• ACTION ITEM: Below are some entries. Repeat exactly the lines from the one with "if r.dead.isEmpty then []" through the one with "let lost := r.lostRouters", and only those.

Saved entries
◆ ◆ ◆ ◆
-- ==== Sys2Proof/Machine/RepairOps.lean ====
section
/-! DEFINITION. Machine/RepairOps.lean: where logical tiles lie, which blocks can be placed, and fencing a tile (R673 to R682). -/

namespace Sys2Proof.Machine

open Sys2Proof

/-- Whether two places lie three or more apart (R675). -/
def farApart (a b : Option Nat) : Bool :=
  match a, b with
  | some p, some q => p + 3 ≤ q || q + 3 ≤ p
  | _, _ => false

/-- Whether a tile and a logical neighbour in its row half are split (R675). -/
def Repair.split (r : Repair) (t : Nat) : Bool :=
  let here := r.placeOf t
  let c := colOf t
  (c != 0 && c != 64 && farApart here (r.placeOf (t - 1))) || (c != 63 && c != 127 && farApart here (r.placeOf (t + 1)))

/-- Whether a tile keeps its placement block from being used (R675); a well that failed training takes its blocks with it (R713). -/
def State.tileBad (s : State) (t : Nat) : Bool :=
  (s.tile t).fenced || (s.repair.placeOf t).isNone || s.repair.split t || s.reg (0x300 + wellOf t) 0 == 0

/-- The tiles of a block. -/
def blockTiles (b : Nat × Nat) : List Nat := ({ bc := b.1, br := b.2, w := 1, h := 1 } : Rect).tiles

/-- The blocks of a rectangle. -/
def Rect.blocks (q : Rect) : List (Nat × Nat) :=
  (List.range q.h).flatMap fun y => (List.range q.w).map fun x => (q.bc + x, q.br + y)

/-- Whether a block is available (R675, R704). -/
def State.blockAvail (s : State) (b : Nat × Nat) : Bool := !(blockTiles b).any s.tileBad

/-- Whether a row half has a repair pending. -/
def Repair.pendingAt (r : Repair) (key : Nat) : Bool := kget [] r.faulty key != kget [] r.applied key

/-- Whether a repair is pending anywhere: the condition of source 1,942 (R705). -/
def Repair.pending (r : Repair) : Bool := (kkeys r.faulty).any r.pendingAt

/-- Insert a faulty position where it stands from the seam outward. -/
def addFaulty (key p : Nat) (l : List Nat) : List Nat :=
  if l.contains p then l
  else if key % 2 = 0 then l.filter (p < ·) ++ [p] ++ l.filter (· < p)
  else l.filter (· < p) ++ [p] ++ l.filter (p < ·)

/-- A tile's position becomes faulty, with the repair pending (R679). -/
def Repair.mark (r : Repair) (t : Nat) : Repair :=
  match r.placeOf t with
  | some p => { r with faulty := kmod [] r.faulty (rowHalf t) (addFaulty (rowHalf t) p) }
  | none => r

/-- Spare positions left in a row half (R12, R704). -/
def Repair.sparesLeft (r : Repair) (key : Nat) : Nat := 2 - (kget [] r.faulty key).length

/-- WARN (R704): a row half without a spare position, a bank or array without a spare row, a well with fewer than 4 spare shafts, a
link's spare lane in use, a retired Sett array. -/
def State.warn (s : State) : Nat :=
  (if (kkeys s.repair.faulty).any fun k => s.repair.sparesLeft k == 0 then 1 else 0) +
    (if s.reg 0x0102 2 = 0 then 2 else 0) +
    (if (List.range 16).any fun w => s.reg (0x300 + w) 7 < 4 then 4 else 0) +
    (if s.fab.links.any fun (_, x) => x.spareUsed then 8 else 0) + (if s.repair.settRetired.isEmpty then 0 else 16)

/-- The level source of WARN (R705) follows it. -/
def State.settleWarn (s : State) : State := s.level 1943 (s.warn != 0)

/-- REG_PHASE is held at 1 (R381). -/
def State.holdPhase (s : State) : State :=
  match s.repair.heldPhase with
  | some _ => s
  | none =>
    let v := s.reg 0x2300 0
    ({ s with repair := { s.repair with heldPhase := some v } } : State).setReg 0x2300 0 1

/-- REG_PHASE gets its previous value back, unless a half reset or a contents-preserving march run still holds it (R381). -/
def State.freePhase (s : State) : State :=
  let half := s.repair.resets.any fun x => x.dom == .half .west || x.dom == .half .east
  let keeps (m : Option March) : Bool := match m with | some m => m.preserving | none => false
  match s.repair.heldPhase with
  | some v =>
    if half || keeps s.repair.marchWest || keeps s.repair.marchEast then s
    else ({ s with repair := { s.repair with heldPhase := none } } : State).setReg 0x2300 0 v
  | none => s

/-- The effects of a fence on a tile (R679, R681): it issues no more; if its den runs, the den is FAULTED with the code. A
fence that is not the host's makes its position faulty, with the repair pending. -/
def State.fenceTile (s : State) (t : Nat) (code : Code) (byHost : Bool) (i : FaultInfo) : State :=
  let s := s.modTile t fun x => { x with fenced := true }
  let s := { s with repair := if byHost then { s.repair with hostFenced := s.repair.hostFenced ++ [t] } else s.repair.mark t }
  let s := ((s.raise 1941).level 1942 s.repair.pending).settleWarn
  match s.slotOf t with
  | some slot => if (s.den slot).phase = .running then s.tileFault slot t code i else s
  | none => s

/-- A pending repair of a row half is applied (R682): its tiles move outward past the faulty positions, and the fences that
went with them are over. -/
def State.applyRow (s : State) (key : Nat) : State :=
  if s.repair.pendingAt key then
    let mine (t : Nat) : Bool := rowHalf t == key && (s.tile t).fenced && !s.repair.hostFenced.contains t
    let hit := (kkeys s.tiles).filter mine
    let s := hit.foldl (fun s t => s.modTile t fun x => { x with fenced := false, errs := [] }) s
    let r := { s.repair with applied := kput [] s.repair.applied key (kget [] s.repair.faulty key), routesStale := true }
    ({ s with repair := r } : State).level 1942 r.pending
  else s

/-! ### Routes computed (R363, R364) -/

/-- The routers that some source row cannot reach, with that row (R363); with no dead router there is none. -/
def Repair.lostRouters (r : Repair) : List (Nat × Nat × Nat) :=
  if r.dead.isEmpty then []
  else ((List.range 64).flatMap fun y => (List.range 132).flatMap fun p => (List.range 64).map fun a => (p, y, a)).filter
    fun (p, y, a) => (r.turnColumn (132 * a) (132 * y + p)).isNone

/-- The vertical ports of a floor that are off (R38, R363). -/
def Repair.portsOff (r : Repair) (lost : List (Nat × Nat × Nat)) (floor : Nat) : Nat :=
  (List.range 16).foldl (fun v k =>
    let p := portPlace floor k
    if r.dead.contains p || lost.any (fun x => (x.1, x.2.1) == p) then v + 2 ^ k else v) 0

/-- The routes, with the routers and ports they leave out, computed from the repair map (R362 to R364). -/
def State.computeRoutes (s : State) : State :=
  let r := s.repair
  let lost := r.lostRouters
  let ports := (List.range 16).foldl (fun m f => kput 0 m f (r.portsOff lost f)) ([] : KMap Nat)
  { s with repair := { r with unreachable := lost, vportOff := ports, routesStale := false } }

/-- Whether the mesh carries nothing. -/
def Mesh.idle (m : Mesh) : Bool :=
  (m.queues.all fun (_, l) => l.isEmpty) && (m.bufs.all fun (_, l) => l.isEmpty) && m.flying.isEmpty

/-- ROUTE_COMPUTE (R362 to R364): the routes follow a change of the repair map, while they carry no traffic. -/
def execRouteCompute (s : State) : Act := occurs s <|
  need .chipPhase (s.repair.routesStale && s.mesh.idle) <| .next s.computeRoutes

/-- Whether all vertical ports of a floor are off, so that its cisterns and links are unavailable (R39). -/
def State.floorOff (s : State) (floor : Nat) : Bool := kget 0 s.repair.vportOff floor == 0xFFFF

end Sys2Proof.Machine
end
◆ ◆ ◆ ◆
• EXERCISE RESULT:
  if r.dead.isEmpty then []
  else ((List.range 64).flatMap fun y => (List.range 132).flatMap fun p => (List.range 64).map fun a => (p, y, a)).filter
    fun (p, y, a) => (r.turnColumn (132 * a) (132 * y + p)).isNone

/-- The vertical ports of a floor that are off (R38, R363). -/
def Repair.portsOff (r : Repair) (lost : List (Nat × Nat × Nat)) (floor : Nat) : Nat :=
  (List.range 16).foldl (fun v k =>
    let p := portPlace floor k
    if r.dead.contains p || lost.any (fun x => (x.1, x.2.1) == p) then v + 2 ^ k else v) 0

/-- The routes, with the routers and ports they leave out, computed from the repair map (R362 to R364). -/
def State.computeRoutes (s : State) : State :=
  let r := s.repair
  let lost := r.lostRouters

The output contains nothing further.